§ Prompt
In the entries that follow, find each line with the word "passes" and copy it.

Stored dataset items
***

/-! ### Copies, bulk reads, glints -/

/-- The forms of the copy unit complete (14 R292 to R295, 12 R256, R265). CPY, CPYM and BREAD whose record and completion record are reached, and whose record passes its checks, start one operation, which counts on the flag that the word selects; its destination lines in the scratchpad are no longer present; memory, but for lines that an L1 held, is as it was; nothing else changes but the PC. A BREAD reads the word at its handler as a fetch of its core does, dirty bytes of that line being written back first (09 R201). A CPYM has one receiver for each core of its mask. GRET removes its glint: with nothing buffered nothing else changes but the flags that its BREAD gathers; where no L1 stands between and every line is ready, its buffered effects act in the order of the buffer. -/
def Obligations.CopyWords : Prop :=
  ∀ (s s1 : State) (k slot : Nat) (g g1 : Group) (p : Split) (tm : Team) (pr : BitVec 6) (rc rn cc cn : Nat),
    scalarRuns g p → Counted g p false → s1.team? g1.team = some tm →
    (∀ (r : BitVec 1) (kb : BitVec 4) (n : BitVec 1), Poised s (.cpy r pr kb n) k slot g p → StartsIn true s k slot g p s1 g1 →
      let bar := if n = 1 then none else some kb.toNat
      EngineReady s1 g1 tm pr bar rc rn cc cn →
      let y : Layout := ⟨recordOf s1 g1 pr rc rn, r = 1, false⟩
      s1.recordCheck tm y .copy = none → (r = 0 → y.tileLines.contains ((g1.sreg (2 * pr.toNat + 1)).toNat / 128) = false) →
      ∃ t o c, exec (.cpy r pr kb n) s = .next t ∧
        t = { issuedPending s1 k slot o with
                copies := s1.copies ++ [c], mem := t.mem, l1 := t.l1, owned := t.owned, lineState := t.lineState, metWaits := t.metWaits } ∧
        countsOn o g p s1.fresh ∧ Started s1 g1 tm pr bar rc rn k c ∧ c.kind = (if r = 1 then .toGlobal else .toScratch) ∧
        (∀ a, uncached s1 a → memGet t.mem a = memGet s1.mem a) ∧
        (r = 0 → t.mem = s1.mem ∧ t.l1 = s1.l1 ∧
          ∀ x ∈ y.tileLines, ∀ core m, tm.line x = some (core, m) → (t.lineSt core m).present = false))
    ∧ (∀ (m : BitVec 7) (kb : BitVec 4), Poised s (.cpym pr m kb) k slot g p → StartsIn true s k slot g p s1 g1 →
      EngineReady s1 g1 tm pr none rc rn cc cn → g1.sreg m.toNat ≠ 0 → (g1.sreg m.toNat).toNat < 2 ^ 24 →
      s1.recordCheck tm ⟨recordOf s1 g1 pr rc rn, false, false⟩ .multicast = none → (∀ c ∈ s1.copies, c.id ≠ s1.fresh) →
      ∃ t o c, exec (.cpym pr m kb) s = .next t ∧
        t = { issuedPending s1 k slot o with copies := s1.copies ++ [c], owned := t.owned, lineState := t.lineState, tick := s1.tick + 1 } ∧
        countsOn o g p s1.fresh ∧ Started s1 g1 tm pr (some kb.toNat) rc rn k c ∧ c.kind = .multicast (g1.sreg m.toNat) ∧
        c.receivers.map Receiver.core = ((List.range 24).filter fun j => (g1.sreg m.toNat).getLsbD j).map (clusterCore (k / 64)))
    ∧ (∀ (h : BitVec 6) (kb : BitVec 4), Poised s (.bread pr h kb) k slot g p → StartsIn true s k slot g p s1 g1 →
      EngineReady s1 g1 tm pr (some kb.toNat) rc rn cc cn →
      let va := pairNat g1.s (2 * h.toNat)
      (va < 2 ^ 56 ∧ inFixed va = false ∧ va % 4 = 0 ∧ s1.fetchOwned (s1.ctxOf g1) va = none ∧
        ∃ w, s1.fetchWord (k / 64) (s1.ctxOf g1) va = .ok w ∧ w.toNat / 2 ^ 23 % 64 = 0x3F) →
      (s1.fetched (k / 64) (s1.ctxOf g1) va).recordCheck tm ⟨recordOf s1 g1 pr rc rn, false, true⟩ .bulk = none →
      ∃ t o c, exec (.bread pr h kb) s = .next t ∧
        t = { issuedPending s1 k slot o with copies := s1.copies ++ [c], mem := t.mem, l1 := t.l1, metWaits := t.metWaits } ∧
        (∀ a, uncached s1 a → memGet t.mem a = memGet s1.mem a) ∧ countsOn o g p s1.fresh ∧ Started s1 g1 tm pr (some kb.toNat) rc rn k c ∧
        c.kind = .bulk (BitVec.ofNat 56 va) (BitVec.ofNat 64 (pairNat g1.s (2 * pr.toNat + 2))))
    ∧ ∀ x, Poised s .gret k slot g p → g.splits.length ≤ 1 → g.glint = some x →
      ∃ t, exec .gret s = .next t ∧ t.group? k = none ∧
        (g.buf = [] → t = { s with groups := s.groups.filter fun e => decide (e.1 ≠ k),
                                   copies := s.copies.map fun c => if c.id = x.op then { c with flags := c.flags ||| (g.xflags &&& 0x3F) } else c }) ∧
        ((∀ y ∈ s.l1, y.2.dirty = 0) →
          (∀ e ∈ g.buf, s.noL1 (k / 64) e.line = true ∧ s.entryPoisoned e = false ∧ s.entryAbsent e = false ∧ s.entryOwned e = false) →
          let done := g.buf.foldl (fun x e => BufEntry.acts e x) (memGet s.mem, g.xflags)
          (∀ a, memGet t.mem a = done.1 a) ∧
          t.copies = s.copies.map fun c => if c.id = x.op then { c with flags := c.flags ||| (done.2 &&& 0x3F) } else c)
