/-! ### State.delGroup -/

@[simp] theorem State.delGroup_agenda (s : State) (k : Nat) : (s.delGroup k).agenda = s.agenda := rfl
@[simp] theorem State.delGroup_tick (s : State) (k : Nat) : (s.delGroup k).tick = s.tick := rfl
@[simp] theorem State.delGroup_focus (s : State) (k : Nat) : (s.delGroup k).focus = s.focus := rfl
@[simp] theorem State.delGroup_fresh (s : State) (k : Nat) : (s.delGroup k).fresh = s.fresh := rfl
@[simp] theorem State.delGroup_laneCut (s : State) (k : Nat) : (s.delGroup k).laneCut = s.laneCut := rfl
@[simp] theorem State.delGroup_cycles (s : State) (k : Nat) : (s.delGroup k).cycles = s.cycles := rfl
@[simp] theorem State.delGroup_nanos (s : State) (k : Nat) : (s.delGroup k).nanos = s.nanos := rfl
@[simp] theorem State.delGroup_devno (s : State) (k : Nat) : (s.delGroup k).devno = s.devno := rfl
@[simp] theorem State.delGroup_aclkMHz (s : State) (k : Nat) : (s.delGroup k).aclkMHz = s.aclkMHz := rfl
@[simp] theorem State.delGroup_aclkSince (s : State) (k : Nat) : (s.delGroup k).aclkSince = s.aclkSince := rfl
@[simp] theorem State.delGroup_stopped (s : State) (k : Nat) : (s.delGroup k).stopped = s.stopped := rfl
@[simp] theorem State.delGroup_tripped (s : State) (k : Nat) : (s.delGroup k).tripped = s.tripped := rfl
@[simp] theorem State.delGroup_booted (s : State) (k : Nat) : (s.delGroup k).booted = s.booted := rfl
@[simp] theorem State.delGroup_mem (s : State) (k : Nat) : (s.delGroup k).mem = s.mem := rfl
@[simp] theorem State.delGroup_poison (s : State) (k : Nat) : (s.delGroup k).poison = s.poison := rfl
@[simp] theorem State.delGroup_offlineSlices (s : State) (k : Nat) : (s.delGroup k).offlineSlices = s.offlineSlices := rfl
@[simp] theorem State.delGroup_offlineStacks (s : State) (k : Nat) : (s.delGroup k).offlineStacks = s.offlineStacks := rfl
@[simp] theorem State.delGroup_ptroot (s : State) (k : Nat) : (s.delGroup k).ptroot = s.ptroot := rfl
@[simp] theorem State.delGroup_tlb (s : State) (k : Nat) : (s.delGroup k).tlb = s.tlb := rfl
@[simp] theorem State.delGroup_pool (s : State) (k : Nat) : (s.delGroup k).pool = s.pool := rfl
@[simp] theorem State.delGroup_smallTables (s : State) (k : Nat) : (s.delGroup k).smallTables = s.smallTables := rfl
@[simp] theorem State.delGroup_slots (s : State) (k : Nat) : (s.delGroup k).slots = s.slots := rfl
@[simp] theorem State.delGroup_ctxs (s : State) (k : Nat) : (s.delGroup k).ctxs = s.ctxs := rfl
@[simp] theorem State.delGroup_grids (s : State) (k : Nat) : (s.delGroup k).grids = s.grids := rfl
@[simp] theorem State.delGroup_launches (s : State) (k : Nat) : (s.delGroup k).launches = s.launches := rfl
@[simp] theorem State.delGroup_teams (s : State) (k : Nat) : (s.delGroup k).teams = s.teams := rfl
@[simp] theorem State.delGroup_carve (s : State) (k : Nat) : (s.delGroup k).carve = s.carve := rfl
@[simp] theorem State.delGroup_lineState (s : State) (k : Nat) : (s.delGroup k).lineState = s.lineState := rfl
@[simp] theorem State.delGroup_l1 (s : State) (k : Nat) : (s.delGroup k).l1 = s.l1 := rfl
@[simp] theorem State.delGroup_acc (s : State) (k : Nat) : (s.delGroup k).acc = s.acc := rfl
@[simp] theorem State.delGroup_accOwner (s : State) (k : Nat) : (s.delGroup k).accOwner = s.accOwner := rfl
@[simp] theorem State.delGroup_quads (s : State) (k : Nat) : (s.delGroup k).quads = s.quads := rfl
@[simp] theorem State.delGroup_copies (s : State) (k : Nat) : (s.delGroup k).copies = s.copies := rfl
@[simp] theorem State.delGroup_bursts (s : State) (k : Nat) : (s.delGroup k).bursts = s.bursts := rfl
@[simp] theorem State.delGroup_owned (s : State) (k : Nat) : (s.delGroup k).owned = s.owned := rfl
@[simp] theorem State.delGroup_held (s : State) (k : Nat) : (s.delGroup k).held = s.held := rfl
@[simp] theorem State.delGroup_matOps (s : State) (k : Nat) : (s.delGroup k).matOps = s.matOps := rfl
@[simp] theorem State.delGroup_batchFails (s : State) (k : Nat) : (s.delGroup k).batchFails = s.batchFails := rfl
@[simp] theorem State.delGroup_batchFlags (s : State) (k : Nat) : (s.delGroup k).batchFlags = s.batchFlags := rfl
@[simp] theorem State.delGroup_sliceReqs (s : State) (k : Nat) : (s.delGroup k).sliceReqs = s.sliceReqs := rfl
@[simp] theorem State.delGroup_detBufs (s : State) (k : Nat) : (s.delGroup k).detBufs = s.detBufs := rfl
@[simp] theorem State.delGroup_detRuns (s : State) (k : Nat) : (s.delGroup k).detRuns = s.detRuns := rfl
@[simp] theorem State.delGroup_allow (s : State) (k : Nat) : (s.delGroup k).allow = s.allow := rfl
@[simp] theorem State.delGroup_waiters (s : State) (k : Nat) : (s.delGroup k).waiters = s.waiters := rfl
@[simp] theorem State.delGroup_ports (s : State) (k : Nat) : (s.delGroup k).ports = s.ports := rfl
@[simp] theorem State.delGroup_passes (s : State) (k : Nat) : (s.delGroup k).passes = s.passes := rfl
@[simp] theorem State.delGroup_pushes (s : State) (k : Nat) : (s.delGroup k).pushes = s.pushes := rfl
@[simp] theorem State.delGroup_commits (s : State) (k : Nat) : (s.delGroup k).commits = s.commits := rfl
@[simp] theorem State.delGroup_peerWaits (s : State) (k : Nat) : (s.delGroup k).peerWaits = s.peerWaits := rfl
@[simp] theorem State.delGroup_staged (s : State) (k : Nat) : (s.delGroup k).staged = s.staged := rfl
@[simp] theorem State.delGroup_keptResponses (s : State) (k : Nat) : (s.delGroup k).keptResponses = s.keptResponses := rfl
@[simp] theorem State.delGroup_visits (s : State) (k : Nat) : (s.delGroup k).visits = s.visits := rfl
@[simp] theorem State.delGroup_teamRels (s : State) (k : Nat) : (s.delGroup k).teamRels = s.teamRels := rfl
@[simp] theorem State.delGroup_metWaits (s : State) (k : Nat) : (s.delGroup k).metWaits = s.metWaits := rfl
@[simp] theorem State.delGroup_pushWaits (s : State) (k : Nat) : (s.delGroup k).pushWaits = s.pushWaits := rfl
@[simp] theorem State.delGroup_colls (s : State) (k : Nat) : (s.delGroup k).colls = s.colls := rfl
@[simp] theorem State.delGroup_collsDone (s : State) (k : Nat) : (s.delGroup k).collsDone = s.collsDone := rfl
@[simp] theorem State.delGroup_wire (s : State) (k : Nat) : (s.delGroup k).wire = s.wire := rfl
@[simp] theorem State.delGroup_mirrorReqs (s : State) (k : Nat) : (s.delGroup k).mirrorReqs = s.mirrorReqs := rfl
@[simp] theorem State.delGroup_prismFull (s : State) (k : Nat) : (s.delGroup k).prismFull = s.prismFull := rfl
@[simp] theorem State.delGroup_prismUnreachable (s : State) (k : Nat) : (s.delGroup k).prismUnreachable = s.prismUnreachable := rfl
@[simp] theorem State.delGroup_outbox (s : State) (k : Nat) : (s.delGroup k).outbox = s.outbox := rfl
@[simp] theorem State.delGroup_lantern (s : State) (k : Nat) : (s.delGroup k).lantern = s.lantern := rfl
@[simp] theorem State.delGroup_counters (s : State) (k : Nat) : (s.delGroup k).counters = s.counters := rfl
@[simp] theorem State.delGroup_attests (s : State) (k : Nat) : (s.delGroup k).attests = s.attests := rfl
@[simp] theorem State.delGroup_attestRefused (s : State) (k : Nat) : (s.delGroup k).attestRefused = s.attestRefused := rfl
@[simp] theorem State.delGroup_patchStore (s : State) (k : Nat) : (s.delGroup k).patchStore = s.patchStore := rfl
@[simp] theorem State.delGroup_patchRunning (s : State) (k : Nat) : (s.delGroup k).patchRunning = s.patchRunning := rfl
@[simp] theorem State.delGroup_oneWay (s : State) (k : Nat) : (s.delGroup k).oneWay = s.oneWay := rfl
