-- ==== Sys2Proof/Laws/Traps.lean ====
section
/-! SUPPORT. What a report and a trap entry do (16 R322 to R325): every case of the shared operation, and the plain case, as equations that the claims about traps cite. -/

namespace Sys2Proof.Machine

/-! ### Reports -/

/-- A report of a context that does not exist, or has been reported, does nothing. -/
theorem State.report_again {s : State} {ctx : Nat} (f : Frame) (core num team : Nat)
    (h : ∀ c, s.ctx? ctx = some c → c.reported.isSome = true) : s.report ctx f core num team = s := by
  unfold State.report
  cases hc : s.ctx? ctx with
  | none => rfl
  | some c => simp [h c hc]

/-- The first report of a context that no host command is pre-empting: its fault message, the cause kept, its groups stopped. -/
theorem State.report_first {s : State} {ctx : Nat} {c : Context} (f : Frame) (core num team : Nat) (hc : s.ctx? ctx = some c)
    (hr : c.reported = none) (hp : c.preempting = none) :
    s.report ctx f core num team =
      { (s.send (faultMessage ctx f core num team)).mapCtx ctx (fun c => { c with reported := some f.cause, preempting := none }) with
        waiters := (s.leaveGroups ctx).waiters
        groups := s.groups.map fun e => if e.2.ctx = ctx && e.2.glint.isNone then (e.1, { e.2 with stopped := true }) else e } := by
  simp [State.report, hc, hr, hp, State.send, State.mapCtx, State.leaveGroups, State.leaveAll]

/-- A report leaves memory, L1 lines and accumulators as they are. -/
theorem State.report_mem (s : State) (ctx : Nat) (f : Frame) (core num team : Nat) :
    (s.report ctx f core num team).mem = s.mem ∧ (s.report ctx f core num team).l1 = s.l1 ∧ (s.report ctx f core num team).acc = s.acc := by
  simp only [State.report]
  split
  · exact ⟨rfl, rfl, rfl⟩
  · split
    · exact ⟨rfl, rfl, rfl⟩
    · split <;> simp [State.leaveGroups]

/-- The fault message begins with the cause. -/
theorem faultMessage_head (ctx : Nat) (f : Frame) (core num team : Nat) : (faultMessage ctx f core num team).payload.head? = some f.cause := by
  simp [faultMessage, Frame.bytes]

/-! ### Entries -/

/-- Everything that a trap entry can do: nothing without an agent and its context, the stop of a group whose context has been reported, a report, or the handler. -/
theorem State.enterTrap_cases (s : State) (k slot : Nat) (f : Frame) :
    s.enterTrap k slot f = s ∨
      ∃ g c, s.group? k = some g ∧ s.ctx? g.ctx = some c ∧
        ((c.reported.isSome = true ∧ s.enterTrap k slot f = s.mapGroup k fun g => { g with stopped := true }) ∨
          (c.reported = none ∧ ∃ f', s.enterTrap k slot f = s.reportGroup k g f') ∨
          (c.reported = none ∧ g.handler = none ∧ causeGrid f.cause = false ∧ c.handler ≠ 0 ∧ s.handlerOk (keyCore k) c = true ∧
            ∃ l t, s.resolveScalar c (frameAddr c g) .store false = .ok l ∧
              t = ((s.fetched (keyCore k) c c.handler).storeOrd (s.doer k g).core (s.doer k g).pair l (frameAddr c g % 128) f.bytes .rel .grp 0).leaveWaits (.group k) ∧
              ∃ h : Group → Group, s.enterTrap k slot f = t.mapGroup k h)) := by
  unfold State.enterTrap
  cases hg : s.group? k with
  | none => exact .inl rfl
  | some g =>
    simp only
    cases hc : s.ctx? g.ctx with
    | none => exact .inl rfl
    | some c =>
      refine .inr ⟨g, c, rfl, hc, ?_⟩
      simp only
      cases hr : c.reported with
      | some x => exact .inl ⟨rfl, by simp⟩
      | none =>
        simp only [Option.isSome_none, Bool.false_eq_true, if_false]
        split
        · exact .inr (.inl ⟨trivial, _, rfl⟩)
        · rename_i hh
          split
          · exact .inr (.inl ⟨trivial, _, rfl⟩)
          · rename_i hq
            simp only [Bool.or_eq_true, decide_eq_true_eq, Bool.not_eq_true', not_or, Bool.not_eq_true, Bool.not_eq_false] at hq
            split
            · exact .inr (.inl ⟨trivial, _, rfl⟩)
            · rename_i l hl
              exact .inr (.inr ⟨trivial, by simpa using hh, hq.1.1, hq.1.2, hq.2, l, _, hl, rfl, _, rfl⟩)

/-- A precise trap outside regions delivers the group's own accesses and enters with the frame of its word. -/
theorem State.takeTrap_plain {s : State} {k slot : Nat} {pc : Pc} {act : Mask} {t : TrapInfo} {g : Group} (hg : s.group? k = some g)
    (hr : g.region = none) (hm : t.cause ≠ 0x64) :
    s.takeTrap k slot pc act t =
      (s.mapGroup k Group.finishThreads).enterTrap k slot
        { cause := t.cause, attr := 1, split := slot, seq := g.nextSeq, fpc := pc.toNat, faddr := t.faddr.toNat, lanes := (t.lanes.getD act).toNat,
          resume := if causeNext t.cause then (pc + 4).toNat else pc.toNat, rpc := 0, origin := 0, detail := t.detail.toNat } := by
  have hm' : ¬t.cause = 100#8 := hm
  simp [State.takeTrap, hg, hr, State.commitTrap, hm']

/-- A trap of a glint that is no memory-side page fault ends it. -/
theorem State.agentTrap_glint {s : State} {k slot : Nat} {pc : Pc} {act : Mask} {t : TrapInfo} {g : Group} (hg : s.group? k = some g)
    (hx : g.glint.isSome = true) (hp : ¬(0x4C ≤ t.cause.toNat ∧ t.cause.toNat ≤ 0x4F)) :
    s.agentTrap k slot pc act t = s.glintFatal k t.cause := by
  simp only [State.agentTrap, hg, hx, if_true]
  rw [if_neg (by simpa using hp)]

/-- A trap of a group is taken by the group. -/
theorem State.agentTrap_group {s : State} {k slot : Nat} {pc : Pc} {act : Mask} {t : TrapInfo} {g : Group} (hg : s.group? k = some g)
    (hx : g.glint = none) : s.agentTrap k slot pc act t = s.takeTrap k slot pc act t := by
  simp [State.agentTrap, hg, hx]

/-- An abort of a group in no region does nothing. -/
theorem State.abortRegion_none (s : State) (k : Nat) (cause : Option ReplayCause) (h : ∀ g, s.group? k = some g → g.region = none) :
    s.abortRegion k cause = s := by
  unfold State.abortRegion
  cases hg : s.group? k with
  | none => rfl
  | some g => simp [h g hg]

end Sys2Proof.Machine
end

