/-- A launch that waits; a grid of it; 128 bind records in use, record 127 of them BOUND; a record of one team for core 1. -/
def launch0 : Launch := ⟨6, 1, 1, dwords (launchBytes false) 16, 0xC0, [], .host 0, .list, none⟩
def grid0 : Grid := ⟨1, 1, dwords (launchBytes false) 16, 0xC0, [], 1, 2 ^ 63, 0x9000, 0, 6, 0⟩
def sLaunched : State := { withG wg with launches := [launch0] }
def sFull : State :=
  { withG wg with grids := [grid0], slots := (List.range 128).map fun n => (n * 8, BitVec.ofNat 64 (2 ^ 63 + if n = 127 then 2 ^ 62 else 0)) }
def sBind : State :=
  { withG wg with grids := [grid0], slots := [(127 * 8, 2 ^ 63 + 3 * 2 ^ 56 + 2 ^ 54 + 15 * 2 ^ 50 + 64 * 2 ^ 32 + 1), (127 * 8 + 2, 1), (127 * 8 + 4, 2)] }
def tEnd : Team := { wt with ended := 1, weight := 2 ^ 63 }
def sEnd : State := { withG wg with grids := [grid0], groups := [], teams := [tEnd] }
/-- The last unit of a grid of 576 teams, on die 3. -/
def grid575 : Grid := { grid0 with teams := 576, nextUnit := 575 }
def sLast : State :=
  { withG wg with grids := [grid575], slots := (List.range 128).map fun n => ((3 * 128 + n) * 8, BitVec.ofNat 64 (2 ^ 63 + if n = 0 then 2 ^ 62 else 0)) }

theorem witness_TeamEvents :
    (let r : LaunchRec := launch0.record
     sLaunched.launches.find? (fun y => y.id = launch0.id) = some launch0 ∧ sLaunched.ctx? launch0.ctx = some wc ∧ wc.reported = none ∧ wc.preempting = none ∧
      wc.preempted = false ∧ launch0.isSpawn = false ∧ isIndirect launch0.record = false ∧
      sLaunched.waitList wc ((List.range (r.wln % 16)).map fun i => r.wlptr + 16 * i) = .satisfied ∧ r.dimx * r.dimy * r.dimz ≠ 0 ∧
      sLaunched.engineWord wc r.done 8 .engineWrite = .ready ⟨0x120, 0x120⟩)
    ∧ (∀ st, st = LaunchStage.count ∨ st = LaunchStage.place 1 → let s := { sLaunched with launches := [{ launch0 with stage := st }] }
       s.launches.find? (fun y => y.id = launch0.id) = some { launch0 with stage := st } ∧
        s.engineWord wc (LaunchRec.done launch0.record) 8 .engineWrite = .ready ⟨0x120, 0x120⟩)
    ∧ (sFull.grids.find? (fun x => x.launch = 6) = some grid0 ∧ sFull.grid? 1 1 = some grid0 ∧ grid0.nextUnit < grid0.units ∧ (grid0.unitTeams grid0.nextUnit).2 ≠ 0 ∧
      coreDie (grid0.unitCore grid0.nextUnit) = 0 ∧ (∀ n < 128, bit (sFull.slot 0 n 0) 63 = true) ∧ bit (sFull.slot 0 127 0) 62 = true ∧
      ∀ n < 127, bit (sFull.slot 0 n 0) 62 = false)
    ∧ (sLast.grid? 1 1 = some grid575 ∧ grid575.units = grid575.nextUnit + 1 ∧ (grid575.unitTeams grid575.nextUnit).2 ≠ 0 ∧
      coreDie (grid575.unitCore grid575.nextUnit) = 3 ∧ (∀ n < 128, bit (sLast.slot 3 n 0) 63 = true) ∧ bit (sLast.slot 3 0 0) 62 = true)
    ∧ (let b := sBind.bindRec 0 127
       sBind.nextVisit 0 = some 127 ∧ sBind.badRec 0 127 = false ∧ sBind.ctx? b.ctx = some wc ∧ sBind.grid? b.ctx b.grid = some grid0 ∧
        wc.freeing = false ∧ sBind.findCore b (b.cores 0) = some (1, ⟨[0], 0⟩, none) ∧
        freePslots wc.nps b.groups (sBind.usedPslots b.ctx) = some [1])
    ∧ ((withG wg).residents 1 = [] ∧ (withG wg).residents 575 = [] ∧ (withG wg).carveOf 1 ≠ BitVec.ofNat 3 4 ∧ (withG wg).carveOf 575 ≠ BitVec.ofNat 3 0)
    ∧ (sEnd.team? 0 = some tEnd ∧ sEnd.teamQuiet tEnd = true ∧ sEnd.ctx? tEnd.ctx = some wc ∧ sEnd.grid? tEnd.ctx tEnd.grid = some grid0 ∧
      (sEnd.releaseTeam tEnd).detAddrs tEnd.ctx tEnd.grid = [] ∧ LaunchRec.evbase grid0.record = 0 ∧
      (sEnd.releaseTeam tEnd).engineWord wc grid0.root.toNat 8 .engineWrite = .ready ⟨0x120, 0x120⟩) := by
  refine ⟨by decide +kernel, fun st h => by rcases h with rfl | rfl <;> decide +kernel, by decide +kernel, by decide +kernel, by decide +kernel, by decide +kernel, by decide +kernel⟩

***

§ Solved problem
/-- The forms of the copy unit complete (14 R292 to R295, 12 R256, R265). CPY, CPYM and BREAD whose record and completion record are reached, and whose record passes its checks, start one operation, which counts on the flag that the word selects; its destination lines in the scratchpad are no longer present; memory, but for lines that an L1 held, is as it was; nothing else changes but the PC. A BREAD reads the word at its handler as a fetch of its core does, dirty bytes of that line being written back first (09 R201). A CPYM has one receiver for each core of its mask. GRET removes its glint: with nothing buffered nothing else changes but the flags that its BREAD gathers; where no L1 stands between and every line is ready, its buffered effects act in the order of the buffer. -/
@[simp] theorem State.delGroup_passes (s : State) (k : Nat) : (s.delGroup k).passes = s.passes := rfl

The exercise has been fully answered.